Member

Duvall, Allen J. J. (Deceased)
Allen was born on October 15, 1910. He grew up in Washington, D.C., and was an acquaintance of Luther Goldman in early years of his life; they played sandlot football together. Allen was a friend of H. C. Oberholser and came to the old Biological Survey in 1936 to work under him. He was a museum aide at the Smithsonian until 1946. Allen also worked under John Aldrich, and they published several papers together especially on the various races of mourning doves. Allen collected specimens with Charles Handley in Northwest Territories, Northwest Greenland, Devon Island, and elsewhere in the Canadian Arctic; with H. S. Peters and Fred Lincoln in Cuba, D.C., Maryland, and Virginia; with Gorman Bond in Illinois, Louisiana, Arkansas, Florida, Texas, Oklahoma, Iowa, Nebraska, Ohio, Missouri, and Kansas; and with Tom Burleigh in Cuba, Florida, South Carolina, and Georgia.
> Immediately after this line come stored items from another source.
-- ==== Sys2Proof/Machine/Windows.lean ====
section
/-! DEFINITION. Wider quantities with their shadows (R136 to R139), and the table windows (R141 to R146): the words of
every table space, read and written. -/

namespace Sys2Proof.Machine

/-! ### Quantities and shadows (R137 to R139) -/

/-- A word of a wider quantity: the key of its lowest word, its place, and the quantity's words. -/
structure QWord where
  key : Nat
  idx : Nat
  words : Nat
deriving DecidableEq, Repr

/-- A read of a word of a quantity (R137, R138): the low word latches the higher ones; a higher word that is not in the
shadow is read live and torn. -/
def quantityRead (p : Path) (q : QWord) (live : Nat → Word) (s : State) : Answer × State :=
  if q.idx = 0 then
    let high := (List.range (q.words - 1)).map (fun i => (q.key + i + 1, live (i + 1)))
    (⟨0, live 0⟩, s.modPath p (fun x => { x with readShadow := high }))
  else
    match lookupAt (s.path p).readShadow (q.key + q.idx) with
    | some w => (⟨0, w⟩, s)
    | none => (⟨stTorn, live q.idx⟩, s)

/-- What a write of a word of a quantity does (R139): it waits in the shadow, it is out of order, or it completes the
quantity. -/
inductive QWrite where
  | held
  | torn
  | whole (ws : List Word)
deriving DecidableEq, Repr

/-- A write of a word of a quantity into the path's write shadow (R139). -/
def quantityWrite (p : Path) (q : QWord) (v : Word) (s : State) : QWrite × State :=
  let sh := (s.path p).writeShadow
  let put := fun (l : List (Nat × Word)) => s.modPath p (fun x => { x with writeShadow := l })
  if q.idx = 0 then (.held, put [(q.key, v)])
  else if sh.length = q.idx && (sh.headD (0, 0)).1 = q.key then
    if q.idx + 1 = q.words then (.whole (sh.map (·.2) ++ [v]), put [])
    else (.held, put (sh ++ [(q.key + q.idx, v)]))
  else (.torn, s)

/-- Words of a quantity as a number, low word first. -/
def ofWords (ws : List Word) : Nat := ws.foldr (fun w n => w.toNat + 65536 * n) 0

/-! ### Table spaces (R143) -/

def spTopo : Nat := 1
def spRoute : Nat := 2
def spResult : Nat := 3
def spCoef : Nat := 4
def spChar : Nat := 5
def spValprog : Nat := 6
def spWave : Nat := 7
def spLog : Nat := 8
def spFskq : Nat := 9
def spCapture : Nat := 10
def spProt : Nat := 11
def spTeam : Nat := 12
def spNvj : Nat := 13

/-- The entries and the words per entry of a space. -/
def spaceSize (sp : Nat) : Nat × Nat :=
  match sp with
  | 1 => (256, 8)
  | 2 => (64, 4)
  | 3 => (264, 2)
  | 4 => (168, 6)
  | 5 => (408, 4)
  | 6 => (102, 16)
  | 7 => (256, 1)
  | 8 => (1024, 16)
  | 9 => (192, 16)
  | 10 => (2048, 16)
  | 11 => (1, 16)
  | 12 => (128, 8)
  | 13 => (2048, 16)
  | _ => (0, 0)

/-- The block that owns a space (R81). -/
def spaceBlock (sp : Nat) : Nat :=
  match sp with
  | 4 => 6
  | 5 => 7
  | 6 => 7
  | 7 => 5
  | 8 => 11
  | 9 => 7
  | 10 => 9
  | 11 => 0
  | 12 => 8
  | 13 => 10
  | _ => 4

/-- The wider quantity that a table word belongs to, as (its first offset, its words): results, CHAR points, engine
parameters and state, and team masks and UIDs. -/
def tableQuantity (sp cur ofs : Nat) : Option (Nat × Nat) :=
  if sp = spResult then some (0, 2)
  else if sp = spChar then if cur % 34 = 0 then none else some (ofs / 2 * 2, 2)
  else if sp = spValprog then
    if cur < 96 then if ofs < 2 then none else some (ofs / 2 * 2, 2)
    else if ofs < 8 then some (ofs / 2 * 2, 2) else none
  else if sp = spTeam then
    if cur % 32 = 0 then if ofs < 2 then none else some (ofs / 2 * 2, 2)
    else if cur % 32 < 31 && 2 ≤ ofs && ofs < 6 then some (2, 4)
    else none
  else none

/-- A table word as a word of its quantity. -/
def tableQWord (sp cur ofs : Nat) : Option QWord :=
  (tableQuantity sp cur ofs).map (fun q => ⟨65536 * sp + 16 * cur + q.1, ofs - q.1, q.2⟩)

/-! ### Reserved bits read as 0 (R5) -/

/-- The bits of a word of a topo entry that are not reserved (R308 to R315). -/
def topoMask (ofs : Nat) : Word :=
  match ofs with
  | 2 => 0xFFF0
  | 4 => 0x80FF
  | 5 => 0x003F
  | 6 => 0xF000
  | _ => 0xFFFF

/-- Those of a route word (R229). -/
def routeMask (ofs : Nat) : Word := if ofs = 0 then 0xFFBF else 0xFFFF

/-- Those of a COEF word (R356, R357). -/
def coefMask (i ofs : Nat) : Word :=
  if i < 64 then if ofs = 2 then 0xFFF0 else if ofs = 4 then 0xFFF8 else 0xFFFF
  else if ofs = 2 then 0xFF80 else 0xFFFF

/-- Those of a CHAR word (R424). -/
def charMask (cur ofs : Nat) : Word :=
  if cur % 34 = 0 then if ofs = 0 then 0x003F else if ofs < 3 then 0 else 0xFFFF else 0xFFFF

/-- Those of a word of a stage entry with operation code op (R407, R408). -/
def stageMask (op ofs : Nat) : Word :=
  if ofs = 0 then if op = opSrc then 0xFFE0 else 0xFFC0
  else if op = opEnd then 0xFFFF
  else if ofs = 1 then opndMask op
  else if (ofs - 2) / 2 < paramsOf op then 0xFFFF else 0

/-- Those of word w of a burst entry (R471). -/
def burstMask (w : Nat) : Word :=
  if w = 0 then 0x80FF else if w = 1 then 0xFFFF else if w = 2 then 0x00FF else if w = 3 then 0
  else if w < 36 then 0xFFFF else 0

/-- A word of table space FSKQ (R469 to R472): word w of loop n's part; word 2 of a slot is its age in ms. -/
def State.fskqWord (s : State) (alt : Bool) (n w : Nat) : Word :=
  if w < 256 && w % 64 = 2 then
    match (s.fskCh n).arrived.find? (fun a => a.1 == w / 64) with
    | some a => word (min 65535 ((s.now - a.2) / clocksPerMs 1))
    | none => 0
  else if 256 ≤ w && w < 448 then
    (if alt then s.shadowFsk (512 * n + w) else s.fskW (512 * n + w)) &&& burstMask ((w - 256) % 64)
  else s.fskW (512 * n + w)

/-- The live word of a table space that a read returns, apart from the two banks (R143). -/
def State.tableWord (s : State) (p : Path) (alt : Bool) (sp cur ofs : Nat) : Word :=
  match sp with
  | 1 => (if alt then ew (s.shadowTopo cur) ofs else s.topoW cur ofs) &&& topoMask ofs
  | 2 => (if alt then ew (s.shadowRoute cur) ofs else s.routeW cur ofs) &&& routeMask ofs
  | 3 => s.resultWord cur ofs
  | 6 =>
    if cur < 96 then
      let e := if alt then s.shadowStage cur else readRun zeroWord s.tab.valprog (16 * cur) 16
      ew e ofs &&& stageMask (stOp e) ofs
    else ew (s.engine (cur - 96)).entry ofs
  | 7 => if alt then shadowWord waveDefault s.tab.wave s.stg.wave cur else readAt waveDefault s.tab.wave cur
  | 8 => s.snapWord p ofs
  | 9 => s.fskqWord alt (cur / 32) (cur % 32 * 16 + ofs)
  | 10 => word (ofLe (readRun ramByte s.xfer.ram (32 * cur + 2 * ofs) 2))
  | 11 => s.protWord ofs
  | 12 => readAt zeroWord s.tab.team (8 * cur + ofs)
  | _ => 0

/-- A word of a bank: while a swapped bank is being copied, each word of the inactive one that still differs reads old or
new (R154, a free choice, log entry 1). -/
def bankWord (d : Nat → Word) (active inactive : List (Nat × Word)) (copying alt : Bool) (k : Nat) (s : State) : Word × State :=
  if !alt then (readAt d active k, s)
  else if copying && readAt d active k != readAt d inactive k then
    let (new, s) := s.freeChoice
    (if new then readAt d active k else readAt d inactive k, s)
  else (readAt d inactive k, s)

/-- A single word of a space and the state after its read. -/
def spaceRead (p : Path) (alt : Bool) (sp cur ofs : Nat) (s : State) : Answer × State :=
  match tableQWord sp cur ofs with
  | some q =>
    if sp = spChar then
      let base := 4 * cur + ofs - q.idx
      let (w0, s) := bankWord charDefault s.tab.char s.tab.charAlt s.stg.charCopy alt base s
      let (w1, s) := bankWord charDefault s.tab.char s.tab.charAlt s.stg.charCopy alt (base + 1) s
      quantityRead p q (fun i => if i = 0 then w0 else w1) s
    else quantityRead p q (fun i => s.tableWord p alt sp cur (ofs - q.idx + i)) s
  | none =>
    if sp = spCoef then
      let (w, s) := bankWord coefDefault s.tab.coef s.tab.coefAlt s.stg.coefCopy alt (6 * cur + ofs) s
      (⟨0, w &&& coefMask cur ofs⟩, s)
    else if sp = spChar then
      let (w, s) := bankWord charDefault s.tab.char s.tab.charAlt s.stg.charCopy alt (4 * cur + ofs) s
      (⟨0, w &&& charMask cur ofs⟩, s)
    else if sp = spLog then
      let s := if ofs = 0 then latchSlot p cur s else s
      (⟨0, s.snapWord p ofs⟩, s)
    else if sp = spNvj && (!s.testMode || s.storeHeld (32 * cur + 2 * ofs)) then (⟨stDeny, 0⟩, s)
    else if sp = spNvj then
      let (w, s) := readStore (32 * cur + 2 * ofs) s
      (⟨0, w⟩, s)
    else (⟨0, s.tableWord p alt sp cur ofs⟩, s)

/-! ### Staged and banked writes (R146, R147) -/

def markDirty (s : State) : State := s.setFlag .STG_STAT_DIRTY true

def State.modStg (s : State) (f : Staging → Staging) : State := { s with stg := f s.stg }

/-- Stage the ST bits of a register. -/
def stageReg (a : Nat) (v : Word) (s : State) : State :=
  markDirty (s.modStg (fun g => { g with regs := insertAt g.regs a (v &&& stMask a) }))

/-- A write of a COEF word: into the inactive bank, its check word computed; word 5 is discarded (R358). -/
def coefWrite (i ofs : Nat) (v : Word) (s : State) : State :=
  if ofs = 5 then s
  else
    let e := (coefEntry s.tab.coefAlt i).set ofs v
    stageCoef [i] { s with tab := { s.tab with coefAlt := putCoef s.tab.coefAlt i e } }

/-- A write of words of a CHAR entry: into the inactive bank, the table's check word computed (R425). -/
def charWrite (cur ofs : Nat) (vs : List Word) (s : State) : State :=
  let t := cur / 34
  let bank := writeRun charDefault s.tab.charAlt (4 * cur + ofs) vs
  let bank := writeAt charDefault bank (136 * t + 3) (charCrc bank t)
  let s := s.modStg (fun g => { g with charHost := if g.charHost.contains t then g.charHost else g.charHost ++ [t] })
  markDirty { s with tab := { s.tab with charAlt := bank } }

/-- The bits of a live FSKQ word that a write takes: the response of a slot, and the identity (R470, R472). -/
def fskqMask (w : Nat) : Word :=
  if w < 256 then
    let k := w % 64
    if k = 32 || k = 33 then 0x00FF else if 36 ≤ k then 0xFFFF else 0
  else if 448 ≤ w then
    match w - 448 with
    | 0 => 0x1F3F
    | 1 => 0xFFFF
    | 2 => 0xFFFF
    | 3 => 0xFFFF
    | 4 => 0x00FF
    | 5 => 0x00FF
    | _ => 0
  else 0

/-- A write of an FSKQ word: word 0 of a slot under R463, burst entries staged, the rest live. -/
def fskqWrite (n w : Nat) (v : Word) (s : State) : Nat × State :=
  if w < 256 && w % 64 = 0 then slotWrite n (w / 64) v s
  else if 256 ≤ w && w < 448 then (0, markDirty (s.modStg (fun g => { g with fsk := insertAt g.fsk (512 * n + w) v })))
  else
    let m := fskqMask w
    (0, setFskW (512 * n + w) ((s.fskW (512 * n + w) &&& ~~~m) ||| (v &&& m)) s)

/-- The staged part of a write: spaces whose writes are answered BUSY during a check or an armed commit (R125). -/
def spaceStaged (sp cur : Nat) : Bool :=
  sp == spTopo || sp == spRoute || sp == spCoef || sp == spChar || sp == spValprog || sp == spWave
    || (sp == spFskq && 16 ≤ cur % 32 && cur % 32 < 28)

/-- A write to a table word, in range and allowed: its status bits and the state (R143). -/
def spaceWrite (p : Path) (sp cur ofs : Nat) (v : Word) (s : State) : Nat × State :=
  if sp = spResult || sp = spLog || sp = spCapture || sp = spProt || sp = spNvj || (sp = spValprog && 96 ≤ cur) then (stDeny, s)
  else if spaceStaged sp cur && s.stagedBusy then (stBusy, s)
  else if (sp = spCoef && s.stg.coefCopy) || (sp = spChar && s.stg.charCopy) then (stBusy, s)
  else
    let put := fun (vs : List Word) (from_ : Nat) (s : State) =>
      if sp = spChar then charWrite cur from_ vs s
      else markDirty (s.modStg (fun g => { g with
        valprog := (List.range vs.length).foldl (fun m i => insertAt m (16 * cur + from_ + i) (ew vs i)) g.valprog }))
    match (if sp = spTeam then none else tableQWord sp cur ofs) with
    | some q =>
      match quantityWrite p q v s with
      | (.held, s) => (0, s)
      | (.torn, s) => (stTorn, s)
      | (.whole ws, s) => (0, put ws (ofs - q.idx) s)
    | none =>
      match sp with
      | 1 => (0, markDirty (s.modStg (fun g => { g with
          topo := insertAt g.topo (8 * cur + ofs) v
          topoSince := if s.seq.crcDead.contains cur && !g.topoSince.contains cur then g.topoSince ++ [cur] else g.topoSince })))
      | 2 => (0, markDirty (s.modStg (fun g => { g with
          route := insertAt g.route (4 * cur + ofs) (if ofs = 3 then v &&& 0x0FFF else v) })))
      | 4 => (0, coefWrite cur ofs v s)
      | 5 => (0, if ofs = 3 then s else put [v] ofs s)
      | 6 => (0, put [v] ofs s)
      | 7 => (0, markDirty (s.modStg (fun g => { g with wave := insertAt g.wave cur v })))
      | 9 => fskqWrite (cur / 32) (cur % 32 * 16 + ofs) v s
      | 12 => teamWrite (cur / 32) (cur % 32) ofs v s
      | _ => (stDeny, s)

/-! ### The window registers (R141, R142, R144, R145) -/

def State.win (s : State) (n : Nat) : Win := nth {} s.wins n
def State.modWindow (s : State) (n : Nat) (f : Win → Win) : State := { s with wins := modNth s.wins n f }

/-- The path may use CUR, OFS and DATA of a window: the window is open and its own. -/
def State.ownsWindow (s : State) (p : Path) (n : Nat) : Bool := (s.win n).owner == some p

/-- A write of WIN[n].SPACE (R142, R163). -/
def windowSpace (p : Path) (n : Nat) (v : Word) (s : State) : Nat × State :=
  let id := getField v 0 8
  if 13 < id then (stDeny, s)
  else
    let err := s.flag (.WIN_SPACE_ERR n) && !v.getLsbD 15
    let s := s.setReg (Reg.WIN_SPACE n)
      ((v &&& 0x01FF) ||| word ((if err then 32768 else 0) + 1024 * min 2 (pathRow p)))
    let s := (s.setReg (Reg.WIN_CUR n) 0).setReg (Reg.WIN_OFS n) 0
    (0, s.modWindow n (fun _ => { owner := if id = 0 then none else some p, past := false }))

/-- A window closes by itself (R142): ID reads 0, and OWNER, ALT and ERR stay as they were (DESIGN CHOICE, log entry 58). -/
def windowClose (n : Nat) (s : State) : State :=
  (s.setFld (.WIN_SPACE_ID n) 0).modWindow n (fun _ => {})

/-- The window advances by one word (R144); past entry 2,047 it stands beyond the space (R145). -/
def windowAdvance (n : Nat) (s : State) : State :=
  let words := (spaceSize (s.fld (.WIN_SPACE_ID n))).2
  let ofs := s.fld (.WIN_OFS_OFS n)
  let cur := s.fld (.WIN_CUR_CUR n)
  if ofs + 1 < words then s.setFld (.WIN_OFS_OFS n) (ofs + 1)
  else
    ((s.setFld (.WIN_OFS_OFS n) 0).setFld (.WIN_CUR_CUR n) ((cur + 1) % 2048)).modWindow n
      (fun w => { w with past := w.past || cur == 2047 })

/-- The access lies outside the space (R145). -/
def State.windowOutside (s : State) (n : Nat) : Bool :=
  let size := spaceSize (s.fld (.WIN_SPACE_ID n))
  (s.win n).past || decide (size.1 ≤ s.fld (.WIN_CUR_CUR n)) || decide (size.2 ≤ s.fld (.WIN_OFS_OFS n))

/-- A read of WIN[n].DATA. -/
def windowRead (p : Path) (n : Nat) (s : State) : Answer × State :=
  let sp := s.fld (.WIN_SPACE_ID n)
  if !s.ownsWindow p n || !s.mayRead p (spaceBlock sp) then (⟨stDeny, 0⟩, s)
  else if s.windowOutside n then (⟨stDeny, 0⟩, s.setFlag (.WIN_SPACE_ERR n) true)
  else
    let (a, s) := spaceRead p (s.flag (.WIN_SPACE_ALT n)) sp (s.fld (.WIN_CUR_CUR n)) (s.fld (.WIN_OFS_OFS n)) s
    (a, if a.status &&& (stDeny + stBusy) = 0 then windowAdvance n s else s)

/-- A write of WIN[n].DATA; one that is refused, BUSY or torn does not advance. -/
def windowWrite (p : Path) (n : Nat) (v : Word) (s : State) : Nat × State :=
  let sp := s.fld (.WIN_SPACE_ID n)
  if !s.ownsWindow p n || !s.mayWrite p (spaceBlock sp) then (stDeny, s)
  else if s.windowOutside n then (stDeny, s.setFlag (.WIN_SPACE_ERR n) true)
  else
    let (st, s) := spaceWrite p sp (s.fld (.WIN_CUR_CUR n)) (s.fld (.WIN_OFS_OFS n)) v s
    (st, if st = 0 then windowAdvance n s else s)

end Sys2Proof.Machine
end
Burleigh and Duvall published a new subspecies of flycatcher (Contopus) from the southern keys of Cuba in 1948 in Proceedings Biological Society of Washington. Allen attended George Washington University before the war, and during the war served with the Army Medical Corps involved with operations at Walter Reed Hospital. During the 1950s, Allen was head of the Bird Banding Office at Patuxent Research Refuge in Laurel, Maryland, and was an ornithologist on the Pesticide Review Board. He was elected to membership in the Washington Biologists’ Field Club in 1950. Allen died in February, 1983, in Plano, Texas.